Office provider Regus was up 5.4% after the company said it traded in line with management expectations in its first quarter, reporting improved margins, increased revenue and strong profit growth thanks to cost efficiencies and following the development of 554 locations in 2015.

Regus said its revenue grew to GBP532.5 million for the three months to March 31, compared with GBP452.3 million for the same period a year earlier, representing an increase of 15% at constant currency rates or 18% at actual rates, as prevailing exchange rates provided a "modest tailwind".

In the AIM market, SimiGon said it signed a five-and-a-half year, USD7.9 million deal to deliver its SIMbox training services to an Asian civilian aviation training services provider, which it did not name.

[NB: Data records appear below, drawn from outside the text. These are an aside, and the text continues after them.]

/-- ADMIT (R58, R60): entries of a ring are bound in order to the lanes of a range, and read into the core's local store. Of a range of
fewer lanes than n it takes as many as there are lanes, and the rest stay on the ring; on another core than the admitting one it binds
none. DESIGN CHOICE, log entry 146. -/
def execAdmitSlot (p : Pol) (c : Slot) (ring : Fin 16) (firstLane count n dst : Nat) (s : State) : Host.Outcome State Fault Refusal :=
  let waiting := if (s.polder p).admits c.unit then Map.getD (s.polder p).rings ring [] else []
  .next (s.slot p 2 0x28 c false (fun _ => if waiting = [] then 8 else 8 + 4 * n) fun _ s =>
    let x := s.polder p
    let lanes := (List.range count).map (firstLane + ·)
    let es := (waiting.take (min n (min count 31))).zipIdx.map fun e => { e.1 with at_ := (x.laneIn (firstLane + e.2)).getD {} }
    guards [(7, decide (n ≤ 31)), (1, x.inLocal c.unit dst (128 * n)), (1, decide (1 ≤ firstLane) && decide (firstLane + count ≤ 32)),
            (0x0A, lanes.all fun l => (x.laneAt s.time l).isNone)] fun _ =>
      let bind (m : Map Lane) (b : RingEntry × Nat) : Map Lane := Map.put m (firstLane + b.2) { entry := b.1 }
      let x := { x with lanes := es.zipIdx.foldl bind x.lanes, rings := Map.put x.rings ring (waiting.drop es.length) }
      let s := s.setPolder p (x.save (lsAddr c.unit dst) (es.flatMap entryBytes))
      es.zipIdx.foldl (fun s e => if (x.laneIn (firstLane + e.2)).isSome then s.deliverEntry p e.1 else s) s)

/-- What a lane reports to its request (R31, R32, R137, R138, R156, R348, R349): a void lane nothing, a parity or mesh failure raises its source; its result bytes are the request's where the
lane answers for its group, and a polder partial that another merges is not. -/
def State.laneReport (s : State) (p : Nat) (a : Lane) (status detail : Nat) (bytes : List Nat) : State :=
  match Map.find s.reqs a.entry.tag with
  | none => s
  | some q =>
    if a.voided ∨ q.phase ≠ .running ∨ q.gen ≠ a.entry.gen then s
    else
      let q := { q with outstanding := q.outstanding - 1,
                        written := if a.wrote then insertNat q.written a.entry.attachFrame else q.written }
      let q :=
        if a.late then { q with reports := (1, p) :: q.reports }
        else if a.tainted then
          if a.checkDetail = 0x10 then { q with reports := (0x10, 0) :: q.reports }
          else if a.checkDetail ≠ 0 then { q with reports := (0x0B, a.checkDetail) :: q.reports }
          else { q with tainted := a.frames.foldl insertNat q.tainted }
        else { q with reports := (status, detail) :: q.reports,
                      results := if bytes = [] ∨ !a.entry.answers then q.results
                        else Map.put q.results (a.entry.group * 8 + p) (Map.getD q.results (a.entry.group * 8 + p) [] ++ bytes) }
      let s := if status = 0x0B ∧ detail = 1 ∧ !a.quiet then s.bump (recKey 0x2C00 p 6) else s
      let s := if status = 0x0B ∧ detail = 4 ∧ !a.quiet then (s.bump (recKey 0x2C00 p 5)).arrive (polderSource p 5) else s
      (s.setReq a.entry.tag q).settle a.entry.tag

/-- DONE (R63, R62): the lane reports once and is free when the six steps have run; a second DONE in a binding is fault 0Ch. -/
def execDone (p : Pol) (c : Slot) (status detail at_ bytes : Nat) (s : State) : Host.Outcome State Fault Refusal :=
  .next (s.slot p 2 0x29 c true (fun _ => 6) fun _ s =>
    let x := s.polder p
    match x.laneAt s.time c.lane with
    | none => .ok s
    | some a =>
      guards [(0x0C, !a.reported), (1, decide (bytes = 0) || x.inLocal c.unit at_ bytes)] fun _ =>
        let out := x.load (lsAddr c.unit at_) bytes
        let x := { x with lanes := Map.put x.lanes c.lane { a with reported := true, freeAt := s.time + s.stepNs p 6 } }
        (s.setPolder p x).laneReport p a status detail out)

end Sys2Proof.Machine
end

The simulation technology company said it will book around USD1.4 million in revenue from the contract in 2016 and said the deal will improve its revenue visibility beyond this year. SimiGon said this marks another major contract outside the defence industry and sees it continue to diversify its product offering and addressable market.

The stock traded up 31%, making it the best performer in the AIM All-Share index.

Still ahead in the economic calendar, the US Redbook index is due at 1355 BST, while the ISM New York index is at 1445 BST. The American Petroleum Association weekly crude oil stocks data are out after the London stock market close at 2130 BST.